-- ==== Sys2Proof/Machine/Members.lean ====
section
/-! DEFINITION. Members of stripe sets: which columns lack (R358), stand-in blocks (R349 to R351), block choice (R278, R279), member failures
(R346 to R348), lost rows (R360), the end of a rebuild (R358), claims (R281 to R283). -/
namespace Sys2Proof.Machine
open Sys2Proof

/-! ## Lacking columns -/

/-- A set is not yet released: some block of it on a working member still carries it without a RELEASE (R250, Table 11-5). -/
def setLive (s : State) (k : SetRec) : Bool :=
  (blocksOfSet k).any (fun b => carries s.map k b && !(blkOf s b).released && !colDown s k b)

/-- Sets that count for rebuild: closed or open, not released. -/
def liveSets (s : State) : List SetRec := s.map.sets.filter (setLive s)

/-- Rows of a set that lack exactly n members. -/
def setLack (s : State) (k : SetRec) (n : Nat) : Nat := ((List.range (liveRows k)).filter (fun r => lackRow s k r == n)).length

/-- LACKn_p; n = 0 gives FULL_p (R358). -/
def lackCount (s : State) (p n : Nat) : Nat :=
  (liveSets s).foldl (fun a k => if k.profile == p then a + setLack s k n else a) 0

/-- Rows of a set that lack a member. -/
def setLacking (s : State) (k : SetRec) : Nat := ((List.range (liveRows k)).filter (fun r => lackRow s k r != 0)).length

/-- Rows that lack a member, device-wide. -/
def lackingRows (s : State) : Nat := (liveSets s).foldl (fun a k => a + setLacking s k) 0

/-- The greatest number of members that a row of a set lacks. -/
def worstLack (s : State) (k : SetRec) : Nat := (List.range (liveRows k)).foldl (fun a r => Nat.max a (lackRow s k r)) 0

/-- Some row has no parity remaining (R355, R356). -/
def noParityLeft (s : State) : Bool := (liveSets s).any (fun k => decide (0 < worstLack s k) && decide (k.p ≤ worstLack s k))

/-- A list sorted by a comparison, stably. -/
def sortBy {α : Type} (le : α → α → Bool) (l : List α) : List α := l.foldr (insertBy le) []

/-- SYSTEM first, then MAP, then the rest (R354, R372). -/
def streamRank : Stream → Nat
  | .system => 0
  | .map => 1
  | _ => 2

/-- Lexicographic order of key lists. -/
def keyLe : List Nat → List Nat → Bool
  | [], _ => true
  | _, [] => false
  | a :: as, b :: bs => if a == b then keyLe as bs else decide (a < b)

/-- Measured fraction of a set in ppm, 0 where it has none (R317). -/
def measuredOf (s : State) (seq : Nat) : Nat := ((s.media.measured.find? (fun m => m.seq == seq)).map (·.ppm)).getD 0

/-! ## Choosing blocks (R278, R279) -/

/-- Blocks of a bay that may ever join a set: those of working dies that are not defective, beyond the descriptor blocks. -/
def usableList (f : Profile) (b : Bay) : List Madr :=
  (b.dies.filter (fun d => !b.failedDies.contains d)).flatMap (fun d =>
    (List.range f.planes).flatMap (fun pl =>
      ((List.range f.blocksPerPlane).map (fun n =>
        ({ bay := b.bay, channel := d / 32, die := d % 32, plane := pl, block := n, page := 0, slot := 0 } : Madr))).filter (fun m =>
          !(b.defects.any (fun x => x.1 == m)) && !isReserved f b m)))

/-- Block listed in a state other than ERASED. -/
def busyBlock (s : State) (m : Madr) : Bool := s.map.blocks.any (fun x => x.addr == m && x.st != .erased)

/-- OPEN blocks of a die, those about to open included (R215). -/
def openOnDie (s : State) (d : DieId) : Nat := (s.map.blocks.filter (fun x => (x.st == .opened || x.st == .taken) && dieOf x.addr == d)).length

/-- ERASED blocks of a bay on dies with fewer than 2 OPEN blocks. -/
def erasedChoices (s : State) (f : Profile) (b : Bay) : List Madr :=
  (usableList f b).filter (fun m => !busyBlock s m && decide (openOnDie s (dieOf m) < 2))

/-- The best of them: lowest PE_COUNT, then the die with fewer OPEN blocks, then the lower MADR (R278). -/
def pickBlock (s : State) (f : Profile) (b : Bay) (ok : Madr → Bool) : Option Madr :=
  (sortBy (fun x y => keyLe [(blkOf s x).pe, openOnDie s (dieOf x), madrCode x] [(blkOf s y).pe, openOnDie s (dieOf y), madrCode y])
    ((erasedChoices s f b).filter ok)).head?

/-- An agent at work that may draw on last-stand shares: REFRESH, REBUILD or RESERVE_RECLAIM (Table 11-2). -/
def lastStandWork (s : State) : Bool :=
  s.media.claims.any (fun c => c.agent == .refresh || c.agent == .rebuild || c.agent == .reserveReclaim)

/-- A bay that has just become MEMBER gives no block before the checkpoint of R247, unless the part has no checkpoint yet (R370). -/
def heldFresh (s : State) (b : Bay) : Bool := b.fresh && s.jrnl.newest.isSome

/-- A relocation destination may take an ERASED block of a bay: from the last-stand share only where `last` says so (R279, Table 11-2). -/
def bayLends (s : State) (f : Profile) (last : Bool) (b : Bay) : Bool :=
  !heldFresh s b && (decide (lastFull f b < erasedOn s f b) || (last && decide (0 < erasedOn s f b)))

/-- A stream may take an ERASED block from a bay (R279). -/
def bayGives (s : State) (p : Nat) (f : Profile) (stream : Stream) (b : Bay) : Bool :=
  let e := erasedOn s f b
  match stream with
  | .hostFine | .hostCoarse => decide (heldBack s p f b < e)
  | .map | .system => decide (0 < e)
  | .relocFine | .relocCoarse => bayLends s f (lastStandWork s) b

/-! ## Stand-ins (R349 to R351) -/

/-- Hosts for a stand-in of a column: for a die failure its own bay, else the MEMBER bay of the profile outside the set with the most
ERASED blocks, ties to the lower number; `last`: the last-stand share may be drawn on (R349, Table 11-2). -/
def standInHost (s : State) (k : SetRec) (col : Nat) (last : Bool) : Option Madr :=
  match profileOf s k.profile, colBlock k col with
  | some f, some m =>
    let own := match bayOf s m.bay with
      | some b => if b.st == BaySt.member && bayLends s f last b && b.failedDies.contains (dieNum (dieOf m)) && (blkOf s m).seq == k.seq then
                    pickBlock s f b (fun x => dieOf x != dieOf m) else none
      | none => none
    let outside := (memberBays s k.profile).filter (fun b => !(blocksOfSet k).any (fun x => x.bay == b.bay && !colDown s k x))
    let best := (sortBy (fun x y => keyLe [1000000000 - erasedOn s f x, x.bay] [1000000000 - erasedOn s f y, y.bay]) outside).head?
    own.or (best.bind (fun b => if bayLends s f last b then pickBlock s f b (fun _ => true) else none))
  | _, _ => none

/-- A SPARE bay of a profile becomes MEMBER (R349, R372): U0_b and the reserve shares are set (R267). -/
def joinMember (s : State) (b : Nat) : State :=
  let t := growPool (setBaySt s b BaySt.member)
  match bayProfile t b, bayOf t b with
  | some f, some x =>
    let u := usableBlocks t f x
    settleSegments (updBay t b (fun y => { y with u0 := u, spareLeft := Nat.max (ceilDiv (f.spareFraction * u) 10000) 2 }))
  | _, _ => t

/-- The lowest-numbered SPARE bay of a profile becomes MEMBER. -/
def useSpare (s : State) (p : Nat) : State :=
  match (profileBays s p [.spare]).head? with
  | some b => joinMember s b.bay
  | none => s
────────
> [Assignment]:
Each line above should appear again, reproduced exactly.

> [Output for this exercise]:
-- ==== Sys2Proof/Machine/Members.lean ====
section
/-! DEFINITION. Members of stripe sets: which columns lack (R358), stand-in blocks (R349 to R351), block choice (R278, R279), member failures
(R346 to R348), lost rows (R360), the end of a rebuild (R358), claims (R281 to R283). -/
namespace Sys2Proof.Machine
open Sys2Proof

/-! ## Lacking columns -/

/-- A set is not yet released: some block of it on a working member still carries it without a RELEASE (R250, Table 11-5). -/
def setLive (s : State) (k : SetRec) : Bool :=
  (blocksOfSet k).any (fun b => carries s.map k b && !(blkOf s b).released && !colDown s k b)

/-- Sets that count for rebuild: closed or open, not released. -/
def liveSets (s : State) : List SetRec := s.map.sets.filter (setLive s)

/-- Rows of a set that lack exactly n members. -/
def setLack (s : State) (k : SetRec) (n : Nat) : Nat := ((List.range (liveRows k)).filter (fun r => lackRow s k r == n)).length

/-- LACKn_p; n = 0 gives FULL_p (R358). -/
def lackCount (s : State) (p n : Nat) : Nat :=
  (liveSets s).foldl (fun a k => if k.profile == p then a + setLack s k n else a) 0

/-- Rows of a set that lack a member. -/
def setLacking (s : State) (k : SetRec) : Nat := ((List.range (liveRows k)).filter (fun r => lackRow s k r != 0)).length

/-- Rows that lack a member, device-wide. -/
def lackingRows (s : State) : Nat := (liveSets s).foldl (fun a k => a + setLacking s k) 0

/-- The greatest number of members that a row of a set lacks. -/
def worstLack (s : State) (k : SetRec) : Nat := (List.range (liveRows k)).foldl (fun a r => Nat.max a (lackRow s k r)) 0

/-- Some row has no parity remaining (R355, R356). -/
def noParityLeft (s : State) : Bool := (liveSets s).any (fun k => decide (0 < worstLack s k) && decide (k.p ≤ worstLack s k))

/-- A list sorted by a comparison, stably. -/
def sortBy {α : Type} (le : α → α → Bool) (l : List α) : List α := l.foldr (insertBy le) []

/-- SYSTEM first, then MAP, then the rest (R354, R372). -/
def streamRank : Stream → Nat
  | .system => 0
  | .map => 1
  | _ => 2

/-- Lexicographic order of key lists. -/
def keyLe : List Nat → List Nat → Bool
  | [], _ => true
  | _, [] => false
  | a :: as, b :: bs => if a == b then keyLe as bs else decide (a < b)

/-- Measured fraction of a set in ppm, 0 where it has none (R317). -/
def measuredOf (s : State) (seq : Nat) : Nat := ((s.media.measured.find? (fun m => m.seq == seq)).map (·.ppm)).getD 0

/-! ## Choosing blocks (R278, R279) -/

/-- Blocks of a bay that may ever join a set: those of working dies that are not defective, beyond the descriptor blocks. -/
def usableList (f : Profile) (b : Bay) : List Madr :=
  (b.dies.filter (fun d => !b.failedDies.contains d)).flatMap (fun d =>
    (List.range f.planes).flatMap (fun pl =>
      ((List.range f.blocksPerPlane).map (fun n =>
        ({ bay := b.bay, channel := d / 32, die := d % 32, plane := pl, block := n, page := 0, slot := 0 } : Madr))).filter (fun m =>
          !(b.defects.any (fun x => x.1 == m)) && !isReserved f b m)))

/-- Block listed in a state other than ERASED. -/
def busyBlock (s : State) (m : Madr) : Bool := s.map.blocks.any (fun x => x.addr == m && x.st != .erased)

/-- OPEN blocks of a die, those about to open included (R215). -/
def openOnDie (s : State) (d : DieId) : Nat := (s.map.blocks.filter (fun x => (x.st == .opened || x.st == .taken) && dieOf x.addr == d)).length

/-- ERASED blocks of a bay on dies with fewer than 2 OPEN blocks. -/
def erasedChoices (s : State) (f : Profile) (b : Bay) : List Madr :=
  (usableList f b).filter (fun m => !busyBlock s m && decide (openOnDie s (dieOf m) < 2))

/-- The best of them: lowest PE_COUNT, then the die with fewer OPEN blocks, then the lower MADR (R278). -/
def pickBlock (s : State) (f : Profile) (b : Bay) (ok : Madr → Bool) : Option Madr :=
  (sortBy (fun x y => keyLe [(blkOf s x).pe, openOnDie s (dieOf x), madrCode x] [(blkOf s y).pe, openOnDie s (dieOf y), madrCode y])
    ((erasedChoices s f b).filter ok)).head?

/-- An agent at work that may draw on last-stand shares: REFRESH, REBUILD or RESERVE_RECLAIM (Table 11-2). -/
def lastStandWork (s : State) : Bool :=
  s.media.claims.any (fun c => c.agent == .refresh || c.agent == .rebuild || c.agent == .reserveReclaim)

/-- A bay that has just become MEMBER gives no block before the checkpoint of R247, unless the part has no checkpoint yet (R370). -/
def heldFresh (s : State) (b : Bay) : Bool := b.fresh && s.jrnl.newest.isSome

/-- A relocation destination may take an ERASED block of a bay: from the last-stand share only where `last` says so (R279, Table 11-2). -/
def bayLends (s : State) (f : Profile) (last : Bool) (b : Bay) : Bool :=
  !heldFresh s b && (decide (lastFull f b < erasedOn s f b) || (last && decide (0 < erasedOn s f b)))

/-- A stream may take an ERASED block from a bay (R279). -/
def bayGives (s : State) (p : Nat) (f : Profile) (stream : Stream) (b : Bay) : Bool :=
  let e := erasedOn s f b
  match stream with
  | .hostFine | .hostCoarse => decide (heldBack s p f b < e)
  | .map | .system => decide (0 < e)
  | .relocFine | .relocCoarse => bayLends s f (lastStandWork s) b

/-! ## Stand-ins (R349 to R351) -/

/-- Hosts for a stand-in of a column: for a die failure its own bay, else the MEMBER bay of the profile outside the set with the most
ERASED blocks, ties to the lower number; `last`: the last-stand share may be drawn on (R349, Table 11-2). -/
def standInHost (s : State) (k : SetRec) (col : Nat) (last : Bool) : Option Madr :=
  match profileOf s k.profile, colBlock k col with
  | some f, some m =>
    let own := match bayOf s m.bay with
      | some b => if b.st == BaySt.member && bayLends s f last b && b.failedDies.contains (dieNum (dieOf m)) && (blkOf s m).seq == k.seq then
                    pickBlock s f b (fun x => dieOf x != dieOf m) else none
      | none => none
    let outside := (memberBays s k.profile).filter (fun b => !(blocksOfSet k).any (fun x => x.bay == b.bay && !colDown s k x))
    let best := (sortBy (fun x y => keyLe [1000000000 - erasedOn s f x, x.bay] [1000000000 - erasedOn s f y, y.bay]) outside).head?
    own.or (best.bind (fun b => if bayLends s f last b then pickBlock s f b (fun _ => true) else none))
  | _, _ => none

/-- A SPARE bay of a profile becomes MEMBER (R349, R372): U0_b and the reserve shares are set (R267). -/
def joinMember (s : State) (b : Nat) : State :=
  let t := growPool (setBaySt s b BaySt.member)
  match bayProfile t b, bayOf t b with
  | some f, some x =>
    let u := usableBlocks t f x
    settleSegments (updBay t b (fun y => { y with u0 := u, spareLeft := Nat.max (ceilDiv (f.spareFraction * u) 10000) 2 }))
  | _, _ => t

/-- The lowest-numbered SPARE bay of a profile becomes MEMBER. -/
def useSpare (s : State) (p : Nat) : State :=
  match (profileBays s p [.spare]).head? with
  | some b => joinMember s b.bay
  | none => s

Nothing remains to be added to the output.